Comment by sillyfluke

4 days ago

Hah, this reminds me of the Isaac Asimov story about catching Nazi spies inflitrating the US...

Given Americans' general indifference to perfect grammer, if it "sounds" right they usually don't make a fuss. So they might have learned something new as well.

I haven’t read the Asimov story, but it was probably based on this true event:

As a result, U.S. troops began asking other soldiers questions that they felt only Americans would know the answers to in order to flush out the German infiltrators, which included naming state capitals, sports and trivia questions related to the U.S., etc. This practice resulted in Brigadier General Bruce C. Clarke being held at gunpoint for some time after he incorrectly said the Chicago Cubs were in the American League[7][8][9][10] and a captain spending a week in detention after he was caught wearing German boots. General Omar Bradley was repeatedly stopped in his staff car by checkpoint guards who seemed to enjoy asking him such questions. The Skorzeny commando paranoia also contributed to numerous instances of mistaken identity. All over the Ardennes, U.S. soldiers attempted to persuade suspicious U.S. military policemen that they were genuine GIs.

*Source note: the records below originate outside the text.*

-- ==== Sys2Proof/Laws/Ops.lean ====
section
/-! SUPPORT. One lemma for each shared operation, saying all it can do: delivery, completion, the meanings as one
delivery each, decoding of encoded commands. -/

namespace Sys2Proof.Machine

/-- Delivery from a queue whose oldest entry is done. -/
theorem deliver_of_done (f : Word → Word → Response) {s : State} {e : Entry} {q : List Entry}
    (hq : s.queue = e :: q) (hd : e.done = true) : deliver f s = .next (s.answer (f e.a e.b)) := by
  simp [deliver, hq, hd]

/-- Delivery where no response is offered. -/
theorem deliver_of_not_oldestDone (f : Word → Word → Response) {s : State} (h : s.oldestDone = false) :
    deliver f s = .fault .noResponseOffered := by
  unfold deliver
  unfold State.oldestDone at h
  split <;> simp_all

/-- Everything a delivery that answers a next state can have done. -/
theorem deliver_cases {f : Word → Word → Response} {s t : State} (h : deliver f s = .next t) :
    ∃ e q, s.queue = e :: q ∧ e.done = true ∧ t = s.answer (f e.a e.b) := by
  unfold deliver at h
  split at h
  · rename_i e q hq
    split at h
    · rename_i hd
      cases h
      exact ⟨e, q, hq, hd, rfl⟩
    · cases h
  · cases h

/-- Every meaning is the delivery of its command's response. -/
theorem exec_eq_deliver (i : Instr) (s : State) : exec i s = deliver (respond i) s := by
  cases i <;> rfl

/-- A response is offered exactly where the queue's oldest entry is done. -/
theorem State.oldestDone_iff (s : State) :
    s.oldestDone = true ↔ ∃ e q, s.queue = e :: q ∧ e.done = true := by
  unfold State.oldestDone
  split
  · rename_i e q hq
    simp [hq]
  · rename_i hq
    simp [hq]

/-- The decoder reads every command's byte as that command. -/
@[simp] theorem decodeCmd_encode (i : Instr) : decodeCmd (encode i) = .ok i := by
  cases i <;> rfl

/-- The result function at a command's byte. -/
@[simp] theorem resultFn_encode (i : Instr) (a b : Word) : resultFn ⟨encode i, a, b⟩ = respond i a b := by
  simp [resultFn]

/-- Completion keeps the number of entries. -/
@[simp] theorem completeEntries_length (ks : List Nat) (k : Nat) (q : List Entry) :
    (completeEntries ks k q).length = q.length := by
  induction q generalizing k with
  | nil => rfl
  | cons e q ih => simp [completeEntries, ih]

/-- Completion keeps every command and operand. -/
@[simp] theorem completeEntries_map_request (ks : List Nat) (k : Nat) (q : List Entry) :
    (completeEntries ks k q).map Entry.request = q.map Entry.request := by
  induction q generalizing k with
  | nil => rfl
  | cons e q ih =>
    simp only [completeEntries, List.map_cons, ih, List.cons.injEq, and_true]
    split <;> rfl

/-- Completion, entry by entry: an entry is done afterwards where it was before or its position is drawn. -/
theorem completeEntries_getElem? (ks : List Nat) (k : Nat) (q : List Entry) (j : Nat) :
    (completeEntries ks k q)[j]? = q[j]?.map fun e => { e with done := e.done || decide (k + j ∈ ks) } := by
  induction q generalizing k j with
  | nil => rfl
  | cons e q ih =>
    cases j with
    | zero =>
      by_cases h : k ∈ ks <;> simp [completeEntries, h]
    | succ j =>
      have hk : k + 1 + j = k + (j + 1) := by omega
      simp [completeEntries, ih, hk]

end Sys2Proof.Machine
end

https://en.wikipedia.org/wiki/Operation_Greif

> "sounds" right

This is how it actually works. The brain machine learns from available data and sorts out which is correct. "Sounds right" is the output from that neural network. The "rules" are then derived from what some set of people think sounds right.

Hi, American here and "how" + "to look like" makes my teeth itch. However, people generally find grammar corrections to be needlessly pedantic when the erroneous grammar does not impede comprehension, so I've personally decided to choose my grammatical battles and simply fume about people talking about "how something looks like" in private instead.

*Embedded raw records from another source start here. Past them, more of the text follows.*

/-- Settles O41: each transition has its cycle, in which nothing else happens. -/
theorem everyTransactionIsAStep : Obligations.EveryTransactionIsAStep := by
  intro s v ho hv
  cases hv with
  | accept r d room =>
    have hdel : delivers (offeringCycle r d) s = false := delivers_of_not_taken s rfl
    have hacc : accepts (offeringCycle r d) s = true := (accepts_iff _ s).2 ⟨rfl, reqReady_of_room rfl room⟩
    refine ⟨offeringCycle r d, _, step_of_no_offer ho rfl, ?_⟩
    rw [hdel, hacc]
    simp [State.view, afterDelivery_queue, afterDelivery_accepted, offeringCycle]
  | complete k e there pending =>
    have hdel : delivers (completingCycle k) s = false := delivers_of_not_taken s rfl
    have hacc : accepts (completingCycle k) s = false := rfl
    refine ⟨completingCycle k, _, step_of_no_offer ho rfl, ?_⟩
    rw [hdel, hacc]
    have hq : s.queue[k]? = some e := there
    simp [State.view, afterDelivery_queue, afterDelivery_accepted, completingCycle, completeEntries_singleton hq]
  | deliver e q oldest done =>
    have hq : s.queue = e :: q := oldest
    have hv : respValid (takingCycle none) s = true := (respValid_iff _ s).2 ⟨rfl, e, q, hq, done⟩
    have hdel : delivers (takingCycle none) s = true := (delivers_iff _ s).2 ⟨rfl, hv⟩
    have hacc : accepts (takingCycle none) s = false := rfl
    refine ⟨takingCycle none, _, step_of_no_offer ho rfl, ?_⟩
    rw [hdel, hacc, respPorts_of_valid hv hq]
    simp [State.view, afterDelivery_queue, afterDelivery_accepted, takingCycle, hq]
  | reset =>
    refine ⟨resetCycle, _, (step_eq _).trans (if_pos rfl), rfl⟩

end Sys2Proof.Machine
end

section
/-! PROOFS. Infinite runs without reset: what is never lost, and what weak fairness makes happen (70_reset_and_hazards.md
R136, R139, R140). -/

namespace Sys2Proof.Machine

/-! ## One edge without reset -/

section
variable {c : ClockCycle} {s t : State} (hr : c.host.rst = false) (h : edge c s = .next t)
include hr h

/-- An edge keeps the sum of the entries queued and the responses delivered, but for the entry it accepts. -/
theorem edge_balance :
    t.queue.length + t.delivered.length = s.queue.length + s.delivered.length + (if accepts c s then 1 else 0) := by
  rw [edge_queue_length hr h, edge_delivered hr h]
  cases hdel : delivers c s with
  | false =>
    simp only [Bool.false_eq_true, if_false, List.append_nil, Nat.sub_zero]
    omega
  | true =>
    obtain ⟨e, q, hq, -⟩ := delivers_cases hdel
    simp only [hq, if_true, List.length_cons, List.length_append, List.length_nil]
    omega

/-- An oldest entry that is drawn to complete and not delivered is done afterwards. -/
theorem oldestDone_of_drawn (hdel : delivers c s = false) (hne : s.queue ≠ []) (hdraw : 0 ∈ c.draws.completing) :
    t.oldestDone = true := by
  obtain ⟨e, q, hq⟩ := List.exists_cons_of_ne_nil hne
  rw [State.oldestDone_iff, edge_queue hr h, hdel, hq]
  exact ⟨{ e with done := true }, _, by simp [completeEntries, hdraw]; rfl, rfl⟩

/-- A request that is offered and not accepted is on offer afterwards. -/
theorem offer_of_not_accepted (hv : c.host.reqValid = true) (hacc : accepts c s = false) :
    t.offer = some c.host.req := by
  rw [edge_of_no_reset hr h, afterDelivery_offer, hacc, hv]
  rfl

/-- The host goes on offering the request it has on offer (R136). -/
theorem request_held {r : Request} (ho : s.offer = some r) : c.host.reqValid = true ∧ c.host.req = r := by
  rcases edge_cases h with ⟨hr', -⟩ | ⟨-, hheld, -⟩
  · simp [hr] at hr'
  · exact (offerHeld_iff c s).1 hheld r ho

/-- A pending entry is not answered: it keeps its number, and is done where its position after the delivery is drawn. -/
theorem pending_entryAt_edge {a : Nat} {e : Entry} (he : s.entryAt a = some e) (hpend : e.done = false) :
    t.entryAt a = some { e with done := decide (a - t.delivered.length ∈ c.draws.completing) } := by
  rcases entryAt_edge hr h he with ⟨rfl, hanswer⟩ | hstays
  · rw [edge_delivered hr h] at hanswer
    cases hdel : delivers c s with
    | false => simp [hdel] at hanswer
    | true =>
      obtain ⟨e₀, q, hq, hdone, -⟩ := delivers_cases hdel
      rw [State.entryAt_oldest, hq] at he
      obtain rfl : e₀ = e := Option.some.inj he
      simp [hpend] at hdone
  · rwa [hpend, Bool.false_or] at hstays

end

/-- An entry with the `done` it has. -/
theorem Entry.with_done_self {e : Entry} {d : Bool} (h : e.done = d) : { e with done := d } = e := by
  subst h
  rfl

/-! ## A run without reset -/

section
variable {env : Nat → ClockCycle} {st : Nat → State} (run : IsRun env st) (hr : ∀ n, (env n).host.rst = false)
include run

/-- The invariant holds along a run. -/
theorem MachineInv.isRun (inv : MachineInv (st 0)) (n : Nat) : MachineInv (st n) := by
  induction n with
  | zero => exact inv
  | succ n ih => exact ih.edge (run n)

include hr

/-- The delivered responses of a cycle come first in those of every later cycle. -/
theorem delivered_prefix_of_le {n m : Nat} (hm : n ≤ m) : (st n).delivered.IsPrefix (st m).delivered := by
  induction m, hm using Nat.le_induction with
  | base => exact List.prefix_rfl
  | succ m _ ih =>
    rw [edge_delivered (hr m) (run m)]
    exact ih.trans (List.prefix_append _ _)

/-- The accepted requests of a cycle come first in those of every later cycle. -/
theorem accepted_prefix_of_le {n m : Nat} (hm : n ≤ m) : (st n).accepted.IsPrefix (st m).accepted := by
  induction m, hm using Nat.le_induction with
  | base => exact List.prefix_rfl
  | succ m _ ih =>
    rw [edge_accepted (hr m) (run m)]
    exact ih.trans (List.prefix_append _ _)

/-- While nothing is accepted, an entry leaves the queue for each response delivered. -/
theorem balance_of_no_acceptance {n m : Nat} (hm : n ≤ m)
    (hnone : ∀ k, n ≤ k → accepts (env k) (st k) = false) :
    (st m).queue.length + (st m).delivered.length = (st n).queue.length + (st n).delivered.length := by
  induction m, hm using Nat.le_induction with
  | base => rfl
  | succ m hm ih =>
    rw [edge_balance (hr m) (run m), hnone m hm, ih]
    rfl

/-- While nothing is delivered, a queue that holds an entry goes on holding one. -/
theorem queue_ne_nil_of_no_delivery {n m : Nat} (hm : n ≤ m) (hne : (st n).queue ≠ [])
    (hnone : ∀ k, n ≤ k → delivers (env k) (st k) = false) : (st m).queue ≠ [] := by
  induction m, hm using Nat.le_induction with
  | base => exact hne
  | succ m hm ih =>
    have hlen := edge_queue_length (hr m) (run m)
    rw [hnone m hm] at hlen
    rw [← List.length_pos_iff] at ih ⊢
    simp only [Bool.false_eq_true, if_false, Nat.sub_zero] at hlen
    omega

/-! ## Progress of the oldest entry -/

section
variable (takes : ∀ n, respValid (env n) (st n) = true → (env n).host.respReady = true)
  (fair : OldestCompletionFair env st)
include takes

omit run in
/-- A host that takes every response takes that of a done oldest entry. -/
theorem delivers_of_oldestDone {n : Nat} (hdone : (st n).oldestDone = true) : delivers (env n) (st n) = true := by
  have hv : respValid (env n) (st n) = true := by simp [respValid, hr n, hdone]
  exact (delivers_iff _ _).2 ⟨takes n hv, hv⟩

include fair

/-- A queue that holds an entry is answered: if nothing were delivered, its oldest entry would pend forever and yet be
drawn. -/
theorem exists_delivery {n : Nat} (hne : (st n).queue ≠ []) : ∃ m, n ≤ m ∧ delivers (env m) (st m) = true := by
  by_contra hnever
  have hnone : ∀ m, n ≤ m → delivers (env m) (st m) = false := fun m hm =>
    Bool.eq_false_iff.2 fun hdel => hnever ⟨m, hm, hdel⟩
  have hwaits : ∀ m, n ≤ m → (st m).queue ≠ [] ∧ (st m).oldestDone = false := fun m hm =>
    ⟨queue_ne_nil_of_no_delivery run hr hm hne hnone,
      Bool.eq_false_iff.2 fun hdone => hnever ⟨m, hm, delivers_of_oldestDone hr takes hdone⟩⟩
  obtain ⟨m, hm, hdraw⟩ := fair n hwaits
  have hdone := oldestDone_of_drawn (hr m) (run m) (hnone m hm) (hwaits m hm).1 hdraw
  exact hnever ⟨m + 1, Nat.le_succ_of_le hm, delivers_of_oldestDone hr takes hdone⟩

/-- A queue that holds an entry sees the number of delivered responses grow. -/
theorem exists_more_delivered {n : Nat} (hne : (st n).queue ≠ []) :
    ∃ m, n ≤ m ∧ (st n).delivered.length < (st m).delivered.length := by
  obtain ⟨m, hm, hdel⟩ := exists_delivery run hr takes fair hne
  have hlen := (delivered_prefix_of_le run hr hm).length_le
  refine ⟨m + 1, Nat.le_succ_of_le hm, ?_⟩
  rw [edge_delivered (hr m) (run m), if_pos hdel, List.length_append]
  exact Nat.lt_succ_of_le hlen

  • I generally also choose to keep such complaints private, and I'm not sure what whim motivated me to speak up this time. Rather to my surprise, this trivial gripe has been voted up more than almost anything else I've written here over the last sixteen years. It would seem that there actually is, in some contexts, somehow, at least some appetite for grammatical pedantry!

    • Language is tricky. One of the trickiest things! There's so much tied up in it, objective and subjective. It's a simple tool. It's an academic object. It's a well-defined spec. It's a living ambiguous blob. But it's also one of the biggest pieces of one's culture. There's a reason the French are so possessive of their language where it lives in cultural exclaves. There's a reason the Irish have laws to keep their native language alive.

    • You're writing in a forum whose members are known to be notoriously pedantic. You're in good company!

  • I can see at least two grammatical errors in your first two sentences. Imagine being a grammar pedant and missing a comma before the conjunction linking two independent clauses.